He that has ears to hear, let him hear!
THREE
The ravens croak at me from the treetops. They speak rudely; no respecters of persons, they say, 'Why
do you not die, Son of Dust? Why do you cheat us of our meat?'
I am a king! How dare you affront me! How dare you slander me with insinuations!
Listen, Wolf friend, there is something I must tell you. . . Oh, but I cannot... I cannot! Forgive me.
Please, you must forgive me, I cannot tell it.
Well, I am in misery. The scant trickle of my little spring as it drips from the rock is as my very life, my
blood. Hear the bitter wind weeping among the cruel rock crags. Hear how it moans. Sometimes soft
and low, sometimes as if to tear at the roots of the world.
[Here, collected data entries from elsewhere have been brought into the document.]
/-- Writes a route: in place when its prefix is present. -/
def insertRoute (table : Nat) (r : Route) (s : State) : State × Reply :=
  let l := if table = 4 then s.pkt.v4 else s.pkt.v6
  let same (q : Route) : Bool := q.vrf = r.vrf && q.len = r.len && q.net = r.net
  let put (l : List Route) : State :=
    s.modPkt (fun p => if table = 4 then { p with v4 := l } else { p with v6 := l })
  if l.any same then (put (l.map (fun q => if same q then r else q)), ok)
  else if (if table = 4 then 2097152 else 1048576) ≤ l.length then (countAll .tblFail table s, fails stNoResource)
  else (countAll .tblInsert table (put (l ++ [r])), ok)

/-- Writes a VN record or a next hop at its index, whatever it held (R137). -/
def insertDirect (table index n : Nat) (s : State) : State :=
  let there : Bool := if table = 1 then (mget? s.pkt.vns index).isSome else (mget? s.pkt.nhs index).isSome
  let s := s.modPkt (fun p =>
    if table = 1 then { p with vns := putRec p.vns index n 0 } else { p with nhs := mput p.nhs index n })
  -- a next hop's new OUT may end a member's life
  let s := if table = 6 then regroup s else s
  if there then s else countAll .tblInsert table s

/-- The route an entry names, its host bits cleared. -/
def routeOf (table vrf len net dest : Nat) : Route :=
  let w := if table = 4 then 32 else 128
  { vrf, len, net := net / 2 ^ (w - len) * 2 ^ (w - len), dest }

/-- Entries present with the same key on the pipelines written. -/
def presentOn (s : State) (table pipes n : Nat) : List Nat :=
  (entryPipes table pipes n).filterMap (fun p => (tblOf s table p).find (tblKind table) (keyOf (tblKind table) n))

/-- Entries that count against a function's grant in a table (R136, R144, R148). -/
def grantUse (s : State) (table fid : Nat) : Nat :=
  if table = 2 then homeCount s true fid else (s.pkt.flow.entries.filter (flowOwner · = fid)).length

/-- The entries of an insertion, `s'` being the state after it, take its owner past the grant: a port manager's in L2, and anyone's in the
flow table (R136, R144, R148). -/
def overGrant (s s' : State) (table n : Nat) (port : Bool) : Bool :=
  match entryOwner table n with
  | none => false
  | some f =>
    (port || table ≠ 2) && grantUse s table f < grantUse s' table f
      && (if table = 2 then (grantsOf s f).l2 else (grantsOf s f).flow) < grantUse s' table f

/-- A port manager may not insert the entry: the table is the Owner's, or the entry belongs to no function of its port (R136, R144). -/
def insertForeign (table : Nat) (e : TblEntry) (c : Call) (s : State) : Bool :=
  c.role = 2 && (ownerTable table || match e with
    | .record v => !ownedBy s c.port table (entryClean table v.toNat)
    | .route _ _ _ _ => false)

def tblInsert (table pipes index : Nat) (e : TblEntry) (c : Call) (s : State) : State × Reply :=
  if insertForeign table e c s then (s, fails stDenied)
  else match tableFault table pipes index with
  | some o => (s, badParam o)
  | none =>
    if !entryOk table e then (s, badParam 8)
    else match e with
      | .route vrf len net dest => insertRoute table (routeOf table vrf len net.toNat dest) s
      | .record v =>
        let n := entryClean table v.toNat
        if table = 1 || table = 6 then (insertDirect table index n s, ok)
        else match tenantFault s table n with
          | some st => (s, fails st)
          | none =>
            if c.role = 2 && !((presentOn s table pipes n).all (ownedBy s c.port table)) then (s, fails stExists)
            else match insertCuckoo table pipes n s with
              | (s', r) => if overGrant s s' table n (c.role = 2) then (s, fails stNoResource) else (s', r)

def execTblInsert (x : XCall) (table pipes index : Nat) (entry : TblEntry) : State → Host.Outcome State Fault Refusal :=
  run (wfTblInsert x table pipes index entry) (xop x 0x0401 (tblInsert table pipes index entry))

/-! ### Deletion and lookup -/

/-- Deletes an L2 key on a pipeline: a static entry goes from all nine, a home entry takes its copies with it. -/
def dropL2 (pipe key : Nat) (s : State) : State :=
  match (tblOf s 2 pipe).find l2Kind key with
  | none => s
  | some e =>
    if l2Static e then (List.range 9).foldl (fun s p => tblDel 2 p key s) s
    else
      let s := tblDel 2 pipe key s
      if l2Remote e then s else dropRemote key s

/-- Deletes a cuckoo key on the pipelines it lies on. -/
def dropKey (table pipes key : Nat) (s : State) : State :=
  if table = 2 then (pipesOf pipes).foldl (fun s p => dropL2 p key s) s
  else if table = 3 then tblDel 3 0 key s
  else (List.range 9).foldl (fun s p => tblDel 0 p key s) s

def tblDelete (table pipes index : Nat) (e : TblEntry) (c : Call) (s : State) : State × Reply :=
  if c.role = 2 && ownerTable table then (s, fails stDenied)
  else match tableFault table pipes index with
  | some o => (s, badParam o)
  | none =>
    if !keyOk table e then (s, badParam 8)
    else match e with
      | .route vrf len net dest =>
        let r := routeOf table vrf len net.toNat dest
        let l := if table = 4 then s.pkt.v4 else s.pkt.v6
        let keep := l.filter (fun q => !(q.vrf = r.vrf && q.len = r.len && q.net = r.net))
        if keep.length = l.length then (s, fails stNotFound)
        else (countAll .tblDelete table (s.modPkt (fun p => if table = 4 then { p with v4 := keep } else { p with v6 := keep })), ok)
      | .record v =>
        let n := v.toNat
        if table = 1 then
          if (mget? s.pkt.vns index).isNone then (s, fails stNotFound)
          else (countAll .tblDelete table (s.modPkt (fun p => { p with vns := mdel p.vns index })), ok)
        else if table = 6 then
          if (mget? s.pkt.nhs index).isNone then (s, fails stNotFound)
          else (countAll .tblDelete table (regroup (s.modPkt (fun p => { p with nhs := mdel p.nhs index }))), ok)
        else
          let ps := if table = 2 then pipesOf pipes else [0]
          let old := ps.filterMap (fun p => (tblOf s table p).find (tblKind table) (keyOf (tblKind table) n))
          if old.isEmpty then (s, fails stNotFound)
          else if c.role = 2 && !(old.all (ownedBy s c.port table)) then (s, fails stDenied)
          else (dropKey table pipes (keyOf (tblKind table) n) s, ok)

def execTblDelete (x : XCall) (table pipes index : Nat) (entry : TblEntry) : State → Host.Outcome State Fault Refusal :=
  run (wfTblDelete x table pipes index entry) (xop x 0x0402 (tblDelete table pipes index entry))

/-- The pipeline a lookup reads. -/
def lookPipe (table pipe : Nat) : Nat := if table = 3 then 0 else pipe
Sometimes a sigh or a thin, crooning song from
the throat of a toothless hag.
I wander without sense or purpose: as if the aimless movement of my limbs is atonement for sins too
loathsome to utter, as if in the slow, purposeless shuffling of one foot after the other I will find some
release. Ha! There is no release!
Death, you have claimed all the others, why do you not claim me?
I shout. I rave. I cry into the depths of darkness and my voice falls into a pit of silence. There is no
answer. It is the unknowing silence of the grave.
It is the unyielding silence of despair, black and eternal.
I was a king. Iam a king. This rock I squat upon is all that is left to me; it is all my realm. Once better
lands were mine. Away in the wealthy southland I raised my throne and Dyfed nourished. Maelwys and I
were kings together, after the custom of the proud Cymry of old.
All the world turns back, turns back, turns again to the old ways, the forgotten yet familiar ways. In the
old ways there is certainty and solace, there is the empty form of comfort. But there is no peace.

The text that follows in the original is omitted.